The IMA argues that these transaction costs are very small for index tracking funds and are, on average, more than offset by investment returns in the case of active funds. This is confirmed by IMA's latest analysis, which compares the average net return of 129 active and passive funds in the UK All Companies sector with that of two benchmark indices, the FTSE 100 and the FTSE All-Share.

The IMA compared the annual difference over the 10-year period to December 2011 between the return on the benchmark and what the investor would have received after charges. It found that for the tracker funds, the TER was broadly the same on average as the difference between the benchmark return and the fund return, while for the actively managed funds, the difference between the net fund return and the benchmark return was on average significantly less than the TER, confirming that the transaction costs were more than covered by the investment returns from active management.

Annual difference over the 10-year period to December 2011 between the return on the benchmark and what the investor would have received after charges

Annualised fund return (income reinvested) (%)Annualised Benchmark return (income reinvested) (%)Annual difference (%)Average TER (%)
FTSE 100 trackers 10 years3.274.2-0.890.84
FTSE All-Share trackers 10 years3.874.69-0.790.8
Active funds 10 years4.044.69-0.631.56

Source: IMA

"While transaction costs can only be implied from this data, there is nothing to suggest that they are significantly hampering fund performance," says the IMA.
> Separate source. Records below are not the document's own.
-- ==== Sys2Proof/Machine/Demux.lean ====
section
/-! DEFINITION. The sample demultiplexer and sign-extension engine DX (spec 42_sample_demux). -/

namespace Sys2Proof.Machine

open Sys2Proof

/-- `off(c) = W * popcount(EN & ((1 << (c-1)) - 1))` (R196). -/
def channelOffset (en : BitVec 6) (w : Width) (c : Channel) : Nat :=
  w.bytes * popcount (en &&& ((1#6 <<< c.val) - 1#6))

/-- `a(c, s) = 80 + s * SB + off(c)` (R197). -/
def sampleAddr (slot sb off : Nat) : Nat := 80 + slot * sb + off

/-- What DX.OFFSET answers: the offset of R196 for an enabled channel; for another the rule states none, and the answer is a
free value (DESIGN CHOICE, log entry 28). -/
def offsetAnswer (en : BitVec 6) (w : Width) (c : Channel) : Nat :=
  if chEn en c then channelOffset en w c else Config.offsetOfDisabled en w c

/-- What DX.ADDR answers: the address of R197 for operands in the ranges the rule computes its bound from; for others a free
value (DESIGN CHOICE, log entry 28). -/
def addrAnswer (slot sb off : Nat) : Nat :=
  if slot < 65535 ∧ sb < 256 ∧ off ≤ 20 then sampleAddr slot sb off else Config.addrBeyondRange slot sb off

/-- The 3-byte load, most significant byte at the lowest offset (R198). -/
def load3 (f : Bytes) (a : Nat) : Option (BitVec 24) :=
  match memRead f a 3 with
  | some [b0, b1, b2] => some (u24Msb b0 b1 b2)
  | _ => none

/-- The native 4-byte load (R200). -/
def load4 (o : ByteOrder) (f : Bytes) (a : Nat) : Option Sample :=
  match memRead f a 4 with
  | some [b0, b1, b2, b3] => some (s32Native o b0 b1 b2 b3)
  | _ => none

/-- One sample by its width: load 3 bytes and sign-extend, or load 4 (R190). -/
def loadSample (cfg : Config) (w : Width) (f : Bytes) (a : Nat) : Option Sample :=
  match w with
  | .three => (load3 f a).map sext24
  | .four => load4 cfg.nativeOrder f a

/-- The registers a transcode starts with: `H := F[0..80)`, then W, EN, BS and SB from it, and six empty lanes (R190). -/
def startRegs (cfg : Config) (f : Bytes) (h : Header) : DxRegs :=
  { f := f
    w := h.width cfg
    en := h.en
    bs := h.blockSamples cfg
    sb := h.sampleBytes
    ch := Vector.replicate 6 [] }

/-- Decode sample `slot` of channel `c` and collect it (R190).  Bytes outside the frame are never read (R64); were they, no
value would be collected. -/
def demuxSample (cfg : Config) (c : Channel) (r : DxRegs) (slot : Nat) : DxRegs :=
  match loadSample cfg r.w r.f (sampleAddr slot r.sb (channelOffset r.en r.w c)) with
  | some v => collect c v r
  | none => r

/-- The inner loop of R190: all sample indices of channel `c`, ascending, when `c` is enabled. -/
def demuxChannel (cfg : Config) (r : DxRegs) (c : Channel) : DxRegs :=
  if chEn r.en c then (List.range r.bs).foldl (demuxSample cfg c) r else r

/-- The outer loop of R190: channels 1 to 6, ascending (R195). -/
def demuxFrame (cfg : Config) (r : DxRegs) : DxRegs :=
  (List.finRange 6).foldl (demuxChannel cfg) r

/-- The whole transcode of one frame (R190): the checks, then either one error (R266) or the complete record (R222). -/
def transcode (f : Bytes) (s : State) : State :=
  match checkFrame s.cfg f with
  | .error cause => raise cause s
  | .ok h => handOver h (demuxFrame s.cfg (startRegs s.cfg f h)) s

/-- DX.TRANSCODE (R190), defined for any byte sequence. -/
def execDxTranscode (f : Bytes) (s : State) : Host.Outcome State Fault Refusal :=
  .next (transcode f s)

/-- DX.CHECK (R191).  A frame that fails raises its error; one that passes opens the transcode's registers, so that the
micro-operations after it can be given one by one (log entry 10).  R191 gives it no returned value; asked for alone it
returns the first check that failed, or none (DESIGN CHOICE, log entry 29). -/
def execDxCheck (f : Bytes) (s : State) : Host.Outcome State Fault Refusal :=
  match checkFrame s.cfg f with
  | .error cause => .next { raise cause s with ret := .checked (some cause) }
  | .ok h => .next { s with dx := some (startRegs s.cfg f h), ret := .checked none }

/-- DX.OFFSET (R196).  Asked for alone it runs on its operands in any state (DESIGN CHOICE, log entry 26). -/
def execDxOffset (en : BitVec 6) (w : Width) (c : Channel) (s : State) : Host.Outcome State Fault Refusal :=
  .next { s with ret := .nat (offsetAnswer en w c) }

/-- DX.ADDR (R197).  Asked for alone it runs on its operands in any state (DESIGN CHOICE, log entry 26). -/
def execDxAddr (slot sb off : Nat) (s : State) : Host.Outcome State Fault Refusal :=
  .next { s with ret := .nat (addrAnswer slot sb off) }

/-- DX.LOAD3 (R198).  R198 and R103 select it inside a transcode by `W = 3`; asked for alone it has its operands only, and
runs whatever `W` is (DESIGN CHOICE, log entry 26). -/
def execDxLoad3 (f : Bytes) (a : Nat) (s : State) : Host.Outcome State Fault Refusal :=
  match load3 f a with
  | some u => .next { s with ret := .raw24 u }
  | none => .fault .sampleOutOfBounds

/-- DX.SEXT24 (R199).  R100 places it after DX.LOAD3; asked for alone it runs on its operand in any state (DESIGN CHOICE,
log entry 26). -/
def execDxSext24 (u : BitVec 24) (s : State) : Host.Outcome State Fault Refusal :=
  .next { s with ret := .sample (sext24 u) }

/-- DX.LOAD4 (R200).  R200 and R103 select it inside a transcode by `W = 4`; asked for alone it has its operands only, and
runs whatever `W` is (DESIGN CHOICE, log entry 26). -/
def execDxLoad4 (f : Bytes) (a : Nat) (s : State) : Host.Outcome State Fault Refusal :=
  match load4 s.cfg.nativeOrder f a with
  | some v => .next { s with ret := .sample v }
  | none => .fault .sampleOutOfBounds

end Sys2Proof.Machine
end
But Nick Blake, head of retail tracker fund provider Vanguard, begs to differ. He says discussions around average performance can be unhelpful as investors rarely experience the average. "The one discernible investing factor known at the outset is that costs matter. Simple arithmetic demonstrates that an investor paying a total cost to invest of 2 per cent will have lost 40 per cent of their portfolio return over 25 years. Traditional investment marketing suggests this price is worth paying for the outperformance earned. Looking at the actual data confirms this isn't the case," says Mr Blake.

Adrian Lowcock, senior investment adviser at Bestinvest, agrees: "Charges do have an impact on performance. And, until investors understand what is being charged, they can't decide if a fund is good value for money."